I downloaded the initial los-angeles_california.osm dataset from Mapzen (not included in the repository). The original dataset is 8.6 GB large, and after trying to run some of the code from the courses locally, it crashed my computer. I proceeded to make a series of sample files to use (based off of the sample.py script given in the Project Details), which are described in this table:

##### Sample files used for Project
Name | K-val | Size | Lines | Note
---|---:|---:|---:|---|
*la-sample.osm* | 1,000 | 8.6 MB | 110,729 | This file was used to test early python data auditing and cleaning scripts.
*la-med.osm* | 500 | 17.4 MB | 222,181 | Used as an intermediate test of the data auditing and cleaning scripts. Not included in this repository.
*la-final.osm* | 150 | 58.0 MB | 741,172 | Final file used for auditing, cleaning, and importing into the MongoDB database. Not included in this repository, but can be added for resubmission if necessary.

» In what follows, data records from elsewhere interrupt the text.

/-- What decodes is nothing, or one group of R66 in front of bytes that decode. -/
theorem cobsDecodeFrom_group_split {pending : Bool} {code : Byte} {y x : Bytes}
    (h : cobsDecodeFrom pending 0 (code :: y) = .ok x) : ∃ data ys out, isGroupData data = true ∧
      code :: y = groupBytes data ++ ys ∧ cobsDecodeFrom (data.length != 254) 0 ys = .ok out ∧
      x = (if pending then [0x00] else []) ++ (data ++ out) := by
  by_cases hcode : code = 0x00
  · rw [hcode, cobsDecodeFrom_zero_byte] at h; cases h
  · rw [cobsDecodeFrom_code pending hcode, exceptMap_eq_ok_iff] at h
    obtain ⟨tail, htail, rfl⟩ := h
    obtain ⟨data, ys, out, rfl, hlen, hdata, hout, rfl⟩ := cobsDecodeFrom_split htail
    obtain ⟨hle, hcodeEq⟩ := groupCode_of_ne_zero hcode
    rw [← hlen] at hle hcodeEq
    rw [hcodeEq, groupCode_bne_full hle] at hout
    exact ⟨data, ys, out, isGroupData_iff.mpr ⟨hle, hdata⟩, by rw [groupBytes, ← hcodeEq]; rfl, hout, rfl⟩

/-- R66, R112: between groups, the decoder accepts exactly the group sequences. -/
theorem cobsDecodeFrom_eq_ok_iff {pending : Bool} {y x : Bytes} : cobsDecodeFrom pending 0 y = .ok x ↔
    ∃ groups : List Bytes, (∀ g ∈ groups, isGroupData g = true) ∧ y = groups.flatMap groupBytes ∧
      x = groupsMeaningAfter pending groups := by
  constructor
  · intro h
    induction hn : y.length using Nat.strong_induction_on generalizing pending y x with
    | _ n ih =>
      cases y with
      | nil => cases h; exact ⟨[], by simp, rfl, rfl⟩
      | cons code y =>
        obtain ⟨data, ys, out, hdata, hsplit, hout, rfl⟩ := cobsDecodeFrom_group_split h
        have hshort : ys.length < n := by rw [← hn, hsplit]; simp [groupBytes]
        obtain ⟨groups, hgroups, rfl, rfl⟩ := ih _ hshort hout rfl
        exact ⟨data :: groups, List.forall_mem_cons.mpr ⟨hdata, hgroups⟩, hsplit, by
          rw [groupsMeaningAfter, groupsMeaning_cons]⟩
  · rintro ⟨groups, hgroups, rfl, rfl⟩
    induction groups generalizing pending with
    | nil => rfl
    | cons data groups ih =>
      rw [List.forall_mem_cons] at hgroups
      rw [List.flatMap_cons, cobsDecodeFrom_group pending hgroups.1, ih hgroups.2, groupsMeaningAfter, groupsMeaning_cons]
      rfl

theorem cobsDecode_eq_ok_iff {y x : Bytes} : cobsDecode y = .ok x ↔ ∃ groups : List Bytes,
    (∀ g ∈ groups, isGroupData g = true) ∧ y = groups.flatMap groupBytes ∧ x = groupsMeaning groups := by
  simp only [cobsDecode, cobsDecodeFrom_eq_ok_iff, groupsMeaningAfter_false]

theorem cobsDecode_length_le {y x : Bytes} (h : cobsDecode y = .ok x) : x.length ≤ y.length := by
  obtain ⟨groups, -, rfl, rfl⟩ := cobsDecode_eq_ok_iff.mp h
  simpa only [groupsMeaningAfter_false] using groupsMeaningAfter_length_le false groups

end Sys2Proof.Machine
end

section
/-! SUPPORT. The length field in a response (R86). -/

namespace Sys2Proof.Machine

/-- R86, log 5: the length field is some 32-bit value, and the length where that fits. -/
theorem exists_lengthField (out : Bytes) :
    ∃ n : BitVec 32, lengthField out = le32 n ∧ (out.length < 2 ^ 32 → n.toNat = out.length) :=
  ⟨_, rfl, fun h => by rw [if_pos h, BitVec.toNat_ofNat, Nat.mod_eq_of_lt h]⟩

theorem bytesResponse_ok_of_lt {out : Bytes} (h : out.length < 2 ^ 32) :
    bytesResponse (.ok out) = 0x00 :: (le32 (BitVec.ofNat 32 out.length) ++ out) := by
  rw [← lengthField_of_lt h]; rfl

end Sys2Proof.Machine
end

section
/-! The statements on COBS (41_cobs.md). -/

namespace Sys2Proof.Machine

/-- Settles O22: neither a code byte nor a data byte is 0x00, and the lengths are those of the segments' groups. -/
theorem cobsEncodedShape : Obligations.CobsEncodedShape := fun x =>
  ⟨⟨_, rfl, encodeSegments_zeroFree Config.cobsFinalFullGroup x⟩, cobsEncode_length x⟩

/-- Settles O21: the field is the length, as the bound of R111 fits it. -/
theorem cobsEncAnswers : Obligations.CobsEncAnswers := by
  intro data s
  obtain ⟨n, hfield, hn⟩ := exists_lengthField (cobsEncode data)
  have hlen := (cobsEncode_length data).2
  exact ⟨n, by rw [← hfield]; rfl, fun hbound => hn (by omega)⟩

/-- Settles O27: induction over the groups. -/
theorem cobsDecodeReadsGroups : Obligations.CobsDecodeReadsGroups := fun _ _ => cobsDecode_eq_ok_iff

/-- Settles O25: the decoder's result is one of three, and what decodes is no longer than its operand. -/
theorem cobsDecAnswers : Obligations.CobsDecAnswers := by
  intro data s hdata
  have hexec : exec (.cobsDec data) s = .next (s.respond (bytesResponse (cobsDecode data))) := rfl
  cases hdec : cobsDecode data with
  | ok out =>
    have hle := cobsDecode_length_le hdec
    refine .inl ⟨out, rfl, hle, ?_⟩
    rw [hexec, hdec, bytesResponse_ok_of_lt (by omega)]; rfl
  | error e =>
    rw [hexec, hdec]
    obtain rfl | rfl := cobsDecodeFrom_error hdec
    · exact .inr (.inl ⟨rfl, rfl⟩)
    · exact .inr (.inr ⟨rfl, rfl⟩)

end Sys2Proof.Machine
end

section
/-! SUPPORT. The frame assembler (43_frame_assembler.md R140, 30_encoding.md R67) and the decode pipeline (44_stream_reader.md R150),
one lemma for each way out, and what the pipeline's errors are. -/

namespace Sys2Proof.Machine

theorem encodeFrame_of_le {type : Byte} {seq ack : BitVec 32} {flags src dst : Byte} {body : Bytes}
    (h : body.length ≤ 65535) : encodeFrame type seq ack flags src dst body =
      .ok (cobsEncode (withCrc (packHeader (assembledHeader type seq ack flags src dst) ++ body))) := by
  rw [encodeFrame, Config.maxBody, if_neg (Nat.not_lt.mpr h)]

theorem encodeFrame_of_gt {type : Byte} {seq ack : BitVec 32} {flags src dst : Byte} {body : Bytes}
    (h : 65535 < body.length) : encodeFrame type seq ack flags src dst body = .error .bodyTooLarge := by
  rw [encodeFrame, Config.maxBody, if_pos h]

theorem cmdBody_of_le {cmd : BitVec 16} {data : Bytes} (h : data.length ≤ 65535) :
    cmdBody cmd data = some (le16 cmd ++ le16 (BitVec.ofNat 16 data.length) ++ data) := by
  rw [cmdBody, Config.maxBody, if_pos h]

theorem cmdBody_of_gt {cmd : BitVec 16} {data : Bytes} (h : 65535 < data.length) : cmdBody cmd data = none := by
  rw [cmdBody, Config.maxBody, if_neg (Nat.not_le.mpr h)]

/-- R60, R140: the assembled header, byte by byte. -/
theorem packHeader_assembledHeader (type : Byte) (seq ack : BitVec 32) (flags src dst : Byte) :
    packHeader (assembledHeader type seq ack flags src dst) =
      [0x5A, 0xA1, 0x01, type] ++ le32 seq ++ le32 ack ++ [flags, src, dst, 0x00] := by
  have hmagic : le16 Config.magic = [0x5A, 0xA1] := by decide
  simp [packHeader, assembledHeader, hmagic, Config.mdpVersion]

@[simp] theorem packHeader_length (h : Header) : (packHeader h).length = 16 := rfl

@[simp] theorem withCrc_length (payload : Bytes) : (withCrc payload).length = payload.length + 2 := by
  rw [withCrc, List.length_append, le16_length]

theorem decodePayload_short {payload : Bytes} (h : payload.length < 16) :
    decodePayload payload = .error (.shortPayload (BitVec.ofNat 8 payload.length)) := by
  rw [decodePayload, if_pos (show payload.length < Config.hdrLen from h)]

theorem decodePayload_frame {payload : Bytes} (h : 16 ≤ payload.length) : decodePayload payload =
    .ok { header := unpackHeader (payload.take 16), body := payload.drop 16,
          info := infoOf (unpackHeader (payload.take 16)) } := by
  rw [decodePayload, if_neg (show ¬ payload.length < Config.hdrLen from Nat.not_lt.mpr h)]; rfl

/-- R85, R191, R192: the errors of the pipeline, with what their payloads can be. -/
def FrameError.OfPipeline : FrameError → Prop
  | .noDelimiter | .cobsInvalid | .tooShort => True
  | .crcMismatch received computed => received ≠ computed
  | .shortPayload len => len.toNat < 16
  | .truncated | .bodyTooLarge | .resourceExceeded | .illegalCommand => False

theorem decodePayload_error {payload : Bytes} {e : FrameError} (h : decodePayload payload = .error e) : e.OfPipeline := by
  by_cases hshort : payload.length < 16
  · cases (decodePayload_short hshort).symm.trans h
    change payload.length % 256 < 16
    omega
  · cases (decodePayload_frame (Nat.not_lt.mp hshort)).symm.trans h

[Back To Contents](#Contents)

### Data Audit
___
#### Data Structure

After reviewing the [OSM XML Content][1] page, I wanted to check that the sample dataset actually had the tags and structure as described. Mainly that the XML was organized as blocks of ***nodes*** with tags for each node, ***ways*** with tags and references to their respectives nodes, and ***relations*** with tags and references too.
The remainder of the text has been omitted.